In this case study and review, we describe a case of recurrent esophageal basaloid squamous cell carcinoma presenting as multiple, rapidly progressing and tender subcutaneous nodules. A 69-year-old male with history of basaloid squamous cell carcinoma of the esophagus treated with concurrent chemoradiation, presented to his oncologist with complaints of a large, painful nodule at the nape of his neck approximately two years after completing treatment.

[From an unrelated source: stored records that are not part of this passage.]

/-- R67, R66: a step that changes a cell other than the two keyboard cells fetched a store, ST, STI or STR. -/
def Obligations.OnlyStoresChangeOrdinaryCells : Prop :=
  ∀ (s t : State) (a : Word), step s = .next t → a ≠ s.params.kbsrAddr → a ≠ s.params.kbdrAddr →
    t.cell a ≠ s.cell a → s.inputWait = false ∧ ∃ i, Fetches s i ∧ stores i = true

/-- R283, R43: the output trace only grows, and only by OUT, PUTS and PUTSP. -/
def Obligations.TraceOnlyGrows : Prop :=
  ∀ s t : State, step s = .next t →
    s.trace <+: t.trace ∧
    (t.trace ≠ s.trace → s.inputWait = false ∧ (Fetches s .out ∨ Fetches s .puts ∨ Fetches s .putsp))

/-- R32: no step reads or writes COUNT, and nothing depends on it: a step from the state with another COUNT gives
the same outcome with that COUNT. Nor does a step change the parameters, which are arguments of the model (R7). -/
def Obligations.CountIsUnobservable : Prop :=
  ∀ (s : State) (c : Word),
    step { s with count := c } = mapNext (fun t => { t with count := c }) (step s) ∧
    ∀ t, step s = .next t → t.count = s.count ∧ t.params = s.params

/-- Every step keeps the model's invariant: memory in canonical form, the constraints of R7 on the parameters, and a
GETC waiting only in a Running block. The canonical form of memory is the model's own (log 11). -/
def Obligations.StepKeepsTheInvariant : Prop :=
  ∀ s t : State, Inv s → step s = .next t → Inv t

/-- The invariant holds at reset, for every value that the spec leaves open there and for `State.reset`. -/
def Obligations.ResetMeetsTheInvariant : Prop :=
  Inv State.reset ∧
  ∀ (p : Params) (regs : Vector Word 8) (cond : Cond) (count : Word) (polls : List (Option Byte))
    (reads : List ReadAnswer), p.wf = true → Inv (.powerOn p regs cond count polls reads)

/-! ### The memory arbiter -/

/-- R63: MemRead routes on the address. At KBDR_ADDR it polls: on a byte, KBSR is x8000 and KBDR the zero-extended
byte, which is returned; on none, KBSR is 0 and KBDR is kept and returned. Everywhere else it is a plain read. The
premise is R7's constraint KBSR_ADDR ≠ KBDR_ADDR. How the answer is drawn is the model's choice (log 6). -/
def Obligations.MemReadRoutesOnTheAddress : Prop :=
  ∀ (s : State) (a : Word), s.params.kbsrAddr ≠ s.params.kbdrAddr →
    let t := (memRead a s).2
    let v := (memRead a s).1
    RegsKept s t ∧ t.pc = s.pc ∧ t.cond = s.cond ∧ RestKept s t ∧
    (a ≠ s.params.kbdrAddr → v = s.cell a ∧ CellsKept s t ∧ PollsKept s t) ∧
    (a = s.params.kbdrAddr →
      t.pollAnswers = s.pollAnswers.tail ∧ t.pollCount = s.pollCount + 1 ∧
      (∀ c, c ≠ s.params.kbsrAddr → c ≠ s.params.kbdrAddr → t.cell c = s.cell c) ∧
      (∀ b, PollFinds s (some b) →
        t.cell s.params.kbsrAddr = 0x8000#16 ∧ t.cell s.params.kbdrAddr = b.zeroExtend 16 ∧
        v = b.zeroExtend 16) ∧
      (PollFinds s none →
        t.cell s.params.kbsrAddr = 0#16 ∧ t.cell s.params.kbdrAddr = s.cell s.params.kbdrAddr ∧
        v = s.cell s.params.kbdrAddr))

/-- R65: MemWrite stores the value at the address, the keyboard cells included, with no side effect. -/
def Obligations.MemWriteIsAPlainStore : Prop :=
  ∀ (s : State) (a v : Word),
    (memWrite a v s).cell a = v ∧ CellsKeptBut a s (memWrite a v s) ∧ RegsKept s (memWrite a v s) ∧
    (memWrite a v s).pc = s.pc ∧ (memWrite a v s).cond = s.cond ∧
    PollsKept s (memWrite a v s) ∧ RestKept s (memWrite a v s)

/-- R78: a store is seen by the next fetch from the same address; at KBDR_ADDR the fetch polls first (R67). -/
def Obligations.FetchSeesTheLastStore : Prop :=
  ∀ (s : State) (a v : Word), a ≠ s.params.kbdrAddr → (fetch ((memWrite a v s).setPc a)).1 = v

/-- Canonical memories that read alike at every address are equal, so the state of memory is what can be read of
it. The canonical form is the model's own (log 11). -/
def Obligations.CanonicalMemoriesThatReadAlikeAreEqual : Prop :=
  ∀ m n : Memory, m.wf = true → n.wf = true → (∀ a, a < 65536 → m.read a = n.read a) → m = n

/-! ### Registers, flags, reset, image -/

/-- R22: a register write stores the value and a read returns the stored value, for every register alike. -/
def Obligations.RegistersHoldWhatIsWritten : Prop :=
  ∀ (s : State) (i : RegIdx) (v : Word), (s.setReg i v).reg i = v ∧ RegsKeptBut i s (s.setReg i v)

/-- R28: setcc writes Z for zero, N for a set bit 15, P otherwise, and exactly one bit is set. -/
def Obligations.SetccShowsTheSign : Prop :=
  ∀ (s : State) (v : Word), FlagsShow v (s.setCc v).cond ∧ OneHot (s.setCc v).cond

/-- R37 to R39, R41 to R43: the reset state, for every draw of the registers and of COND and every value of the
parameters. That `State.reset` is one of these states, at the recommended parameters (log 1), with values for the
draws (logs 2 to 4) and no console answers listed (log 6), is the model's choice. -/
def Obligations.ResetStateIsTheSpecs : Prop :=
  (∀ (p : Params) (regs : Vector Word 8) (cond : Cond) (count : Word) (polls : List (Option Byte))
    (reads : List ReadAnswer),
    let s := State.powerOn p regs cond count polls reads
    s.pc = p.bootPc ∧ s.run = .running ∧ s.trace = [] ∧ (∀ a, s.cell a = 0#16) ∧ s.regs = regs ∧
    s.cond = cond ∧ s.params = p) ∧
  ∃ regs cond count, State.reset = .powerOn recommended regs cond count [] []

/-- R301: an image of at least two bytes and even length writes word k to the cell (origin + k) modulo 65536; a
later word wins; every other cell and everything else stands. Any other image is refused. -/
def Obligations.ImageLoadWritesItsWords : Prop :=
  ∀ (image : List Byte) (s : State),
    (image.length < 2 ∨ image.length % 2 = 1 → ∃ r, load image s = .error r) ∧
    (2 ≤ image.length → image.length % 2 = 0 →
      let origin : Word := image.getD 0 0 ++ image.getD 1 0
      let count := (image.length - 2) / 2
      let cellOf (k : Nat) : Word := origin + BitVec.ofNat 16 k
      ∃ t, load image s = .ok t ∧ t = { s with mem := t.mem } ∧
        (∀ k, k < count → (∀ j, k < j → j < count → cellOf j ≠ cellOf k) →
          t.cell (cellOf k) = (image.getD (2 + 2 * k) 0 ++ image.getD (3 + 2 * k) 0 : Word)) ∧
        ∀ a, (∀ k, k < count → cellOf k ≠ a) → t.cell a = s.cell a)

/-- R302: a launch that is not refused starts at BOOT_PC in run state Running, whatever the image's origin. -/
def Obligations.LaunchStartsAtTheBootAddress : Prop :=
  ∀ (p : Params) (regs : Vector Word 8) (cond : Cond) (count : Word) (polls : List (Option Byte))
    (reads : List ReadAnswer) (image : List Byte) (s : State),
    launch p regs cond count polls reads image = .ok s →
    s.pc = p.bootPc ∧ s.run = .running ∧ s.regs = regs ∧ s.cond = cond ∧ s.trace = []

/-- R134, R180: an offset the assembler encodes for a label in reach, 9 bits for BR, LD, LDI, LEA, ST and STI and 11
for JSR, leads back to the label when the instruction executes at its address. -/
def Obligations.AssembledOffsetsReachTheirLabels : Prop :=
  ∀ (syms : Symbols) (line : Nat) (a target : Word) (name : String) (nzp : Cond),
    syms.lookup name = some (.address target) →
    (-256 ≤ (target - (a + 1#16)).toInt → (target - (a + 1#16)).toInt ≤ 255 →
      ∃ off, a + 1#16 + sext off = target ∧
        asmInstr syms line a (.br nzp) [.name name] = .ok (.br nzp off) ∧
        ∀ (regName : String) (r : RegIdx), syms.lookup regName = some (.register r) →
          asmInstr syms line a .ld [.name regName, .name name] = .ok (.ld r off) ∧
          asmInstr syms line a .ldi [.name regName, .name name] = .ok (.ldi r off) ∧
          asmInstr syms line a .lea [.name regName, .name name] = .ok (.lea r off) ∧
          asmInstr syms line a .st [.name regName, .name name] = .ok (.st r off) ∧
          asmInstr syms line a .sti [.name regName, .name name] = .ok (.sti r off)) ∧
    (-1024 ≤ (target - (a + 1#16)).toInt → (target - (a + 1#16)).toInt ≤ 1023 →
      ∃ off, asmInstr syms line a .jsr [.name name] = .ok (.jsr off) ∧ a + 1#16 + sext off = target)

/-! ### Operate instructions -/

/-- R162, R163: ADD in register and in immediate mode, for every choice of registers; a source may be the
destination. -/
def Obligations.AddResult : Prop :=
  (∀ (d a b : RegIdx) (s : State), ∃ t, exec (.addReg d a b) s = .next t ∧
    t.reg d = s.reg a + s.reg b ∧ FlagsShow (s.reg a + s.reg b) t.cond ∧
    t.pc = s.pc ∧ RegsKeptBut d s t ∧ Quiet s t) ∧
  ∀ (d a : RegIdx) (imm : BitVec 5) (s : State), ∃ t, exec (.addImm d a imm) s = .next t ∧
    t.reg d = s.reg a + sext imm ∧ FlagsShow (s.reg a + sext imm) t.cond ∧
    t.pc = s.pc ∧ RegsKeptBut d s t ∧ Quiet s t

/-- R164, R165: AND in register and in immediate mode. -/
def Obligations.AndResult : Prop :=
  (∀ (d a b : RegIdx) (s : State), ∃ t, exec (.andReg d a b) s = .next t ∧
    t.reg d = s.reg a &&& s.reg b ∧ FlagsShow (s.reg a &&& s.reg b) t.cond ∧
    t.pc = s.pc ∧ RegsKeptBut d s t ∧ Quiet s t) ∧
  ∀ (d a : RegIdx) (imm : BitVec 5) (s : State), ∃ t, exec (.andImm d a imm) s = .next t ∧
    t.reg d = s.reg a &&& sext imm ∧ FlagsShow (s.reg a &&& sext imm) t.cond ∧
    t.pc = s.pc ∧ RegsKeptBut d s t ∧ Quiet s t

/-- R166: NOT. -/
def Obligations.NotResult : Prop :=
  ∀ (d a : RegIdx) (s : State), ∃ t, exec (.not d a) s = .next t ∧
    t.reg d = ~~~s.reg a ∧ FlagsShow (~~~s.reg a) t.cond ∧
    t.pc = s.pc ∧ RegsKeptBut d s t ∧ Quiet s t

/-! ### Control transfer -/

/-- R181: BR is taken exactly when the mask and COND have a bit in common; PC, which holds the address after the BR,
moves by the offset. Nothing else changes. -/
def Obligations.BranchResult : Prop :=
  ∀ (nzp : Cond) (off : BitVec 9) (s : State), ∃ t, exec (.br nzp off) s = .next t ∧
    ((∃ k, k < 3 ∧ nzp.getLsbD k = true ∧ s.cond.getLsbD k = true) → t.pc = s.pc + sext off) ∧
    ((∀ k, k < 3 → nzp.getLsbD k = true → s.cond.getLsbD k = false) → t.pc = s.pc) ∧
    t.cond = s.cond ∧ RegsKept s t ∧ Quiet s t

/-- R182, R183: JMP goes to its base register's value and RET to R7's; RET is JMP R7. -/
def Obligations.JumpResult : Prop :=
  (∀ (b : RegIdx) (s : State), exec (.jmp b) s = .next { s with pc := s.reg b }) ∧
  ∀ s : State, exec .ret s = .next { s with pc := s.reg 7#3 } ∧ exec .ret s = exec (.jmp 7#3) s

/-- R184: JSR links the incremented PC in R7 and moves PC by the offset from it. -/
def Obligations.JsrResult : Prop :=
  ∀ (off : BitVec 11) (s : State), ∃ t, exec (.jsr off) s = .next t ∧
    t.reg 7#3 = s.pc ∧ t.pc = s.pc + sext off ∧ t.cond = s.cond ∧ RegsKeptBut 7#3 s t ∧ Quiet s t

/-- R185: JSRR links the incremented PC in R7 and goes to its base register; with base R7 the setting
JSRR_LINK_FIRST decides between the link and R7's old value. -/
def Obligations.JsrrResult : Prop :=
  ∀ (b : RegIdx) (s : State), ∃ t, exec (.jsrr b) s = .next t ∧
    t.reg 7#3 = s.pc ∧ t.pc = (if b = 7#3 ∧ s.params.jsrrLinkFirst = true then s.pc else s.reg b) ∧
    t.cond = s.cond ∧ RegsKeptBut 7#3 s t ∧ Quiet s t

/-- R260, R261: opcodes 8 and 13 change nothing. -/
def Obligations.ReservedOpcodesAreNoOps : Prop :=
  ∀ s : State, exec .rti s = .next s ∧ exec .reserved s = .next s

/-! ### Loads and stores -/

/-- R201: LD reads the PC-relative address through the arbiter. -/
def Obligations.LdResult : Prop :=
  ∀ (d : RegIdx) (off : BitVec 9) (s : State),
    let ea := s.pc + sext off
    ∃ t, exec (.ld d off) s = .next t ∧ t.reg d = (memRead ea s).1 ∧ FlagsShow (memRead ea s).1 t.cond ∧
      t.pc = s.pc ∧ RegsKeptBut d s t ∧ QuietButRead ea s t

/-- R202: LDI reads a pointer at the PC-relative address, then the word it points to, each through the arbiter. -/
def Obligations.LdiResult : Prop :=
  ∀ (d : RegIdx) (off : BitVec 9) (s : State),
    let p := memRead (s.pc + sext off) s
    let v := memRead p.1 p.2
    ∃ t, exec (.ldi d off) s = .next t ∧ t.reg d = v.1 ∧ FlagsShow v.1 t.cond ∧ t.pc = s.pc ∧
      RegsKeptBut d s t ∧ CellsKept v.2 t ∧ PollsKept v.2 t ∧ RestKept s t

/-- R203: LEA gives the PC-relative address itself, sets flags, and does not access memory. -/
def Obligations.LeaResult : Prop :=
  ∀ (d : RegIdx) (off : BitVec 9) (s : State), ∃ t, exec (.lea d off) s = .next t ∧
    t.reg d = s.pc + sext off ∧ FlagsShow (s.pc + sext off) t.cond ∧ t.pc = s.pc ∧ RegsKeptBut d s t ∧ Quiet s t

/-- R206: LDR reads base plus offset through the arbiter; the base is read before the destination is written. -/
def Obligations.LdrResult : Prop :=
  ∀ (d b : RegIdx) (off : BitVec 6) (s : State),
    let ea := s.reg b + sext off
    ∃ t, exec (.ldr d b off) s = .next t ∧ t.reg d = (memRead ea s).1 ∧ FlagsShow (memRead ea s).1 t.cond ∧
      t.pc = s.pc ∧ RegsKeptBut d s t ∧ QuietButRead ea s t

/-- R204: ST stores at the PC-relative address and nowhere else, and writes no register and no flag. -/
def Obligations.StResult : Prop :=
  ∀ (r : RegIdx) (off : BitVec 9) (s : State),
    let ea := s.pc + sext off
    ∃ t, exec (.st r off) s = .next t ∧ t.cell ea = s.reg r ∧ CellsKeptBut ea s t ∧
      t.pc = s.pc ∧ t.cond = s.cond ∧ RegsKept s t ∧ PollsKept s t ∧ RestKept s t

On further examination, he was noted to have multiple, well circumscribed, solid, tender nodules on his abdominal wall along with a painful nodule on the pulp of his index finger. Histopathology from all sites revealed skin infiltration by high-grade invasive basaloid subtype of squamous cell carcinoma, similar to patient's prior known and treated primary esophageal cancer. Further imaging work up showed extensive metastatic disease involving lung, liver, and brain.

CONCLUSION

Esophageal squamous cell carcinoma rarely metastasize to the skin. Subcutaneous nodules can be the first presentation of recurrent disease. The lesions are commonly confused with skin infections and treated inappropriately with antibiotics, leading to delay in diagnosis of recurrent disease. Early biopsy of suspicious lesions should be performed, especially in patients with history of cancer, such that prompt diagnosis and treatment can occur to maximize patient outcomes.

摘要

背景

食管癌是美国癌症死亡的第11大常见原因。其本质上具有侵袭性,能够通过直接蔓延、淋巴转移或血行转移迅速扩散。食管癌皮肤转移的估计发生率为1%,极为罕见。

病例介绍

在本病例研究及综述中,我们描述了一例复发性食管基底样鳞状细胞癌,表现为多个迅速进展且压痛的皮下结节。一名69岁男性,有食管基底样鳞状细胞癌病史,接受了同步放化疗,在完成治疗约两年后,因颈部后方出现一个大的疼痛性结节就诊于肿瘤学家。进一步检查发现,他的腹壁有多个边界清晰、实性、压痛的结节,以及食指指腹有一个疼痛性结节。所有部位的组织病理学检查均显示为高级别浸润性基底样亚型鳞状细胞癌浸润皮肤,与患者先前已知并接受治疗的原发性食管癌相似。进一步的影像学检查显示广泛的转移性疾病,累及肺、肝和脑。

结论

食管鳞状细胞癌很少转移至皮肤。皮下结节可能是复发性疾病的首发表现。这些病变常被误诊为皮肤感染并不恰当地使用抗生素治疗,导致复发性疾病的诊断延迟。对于可疑病变应尽早进行活检,尤其是有癌症病史的患者,以便能够及时诊断和治疗,使患者预后最大化。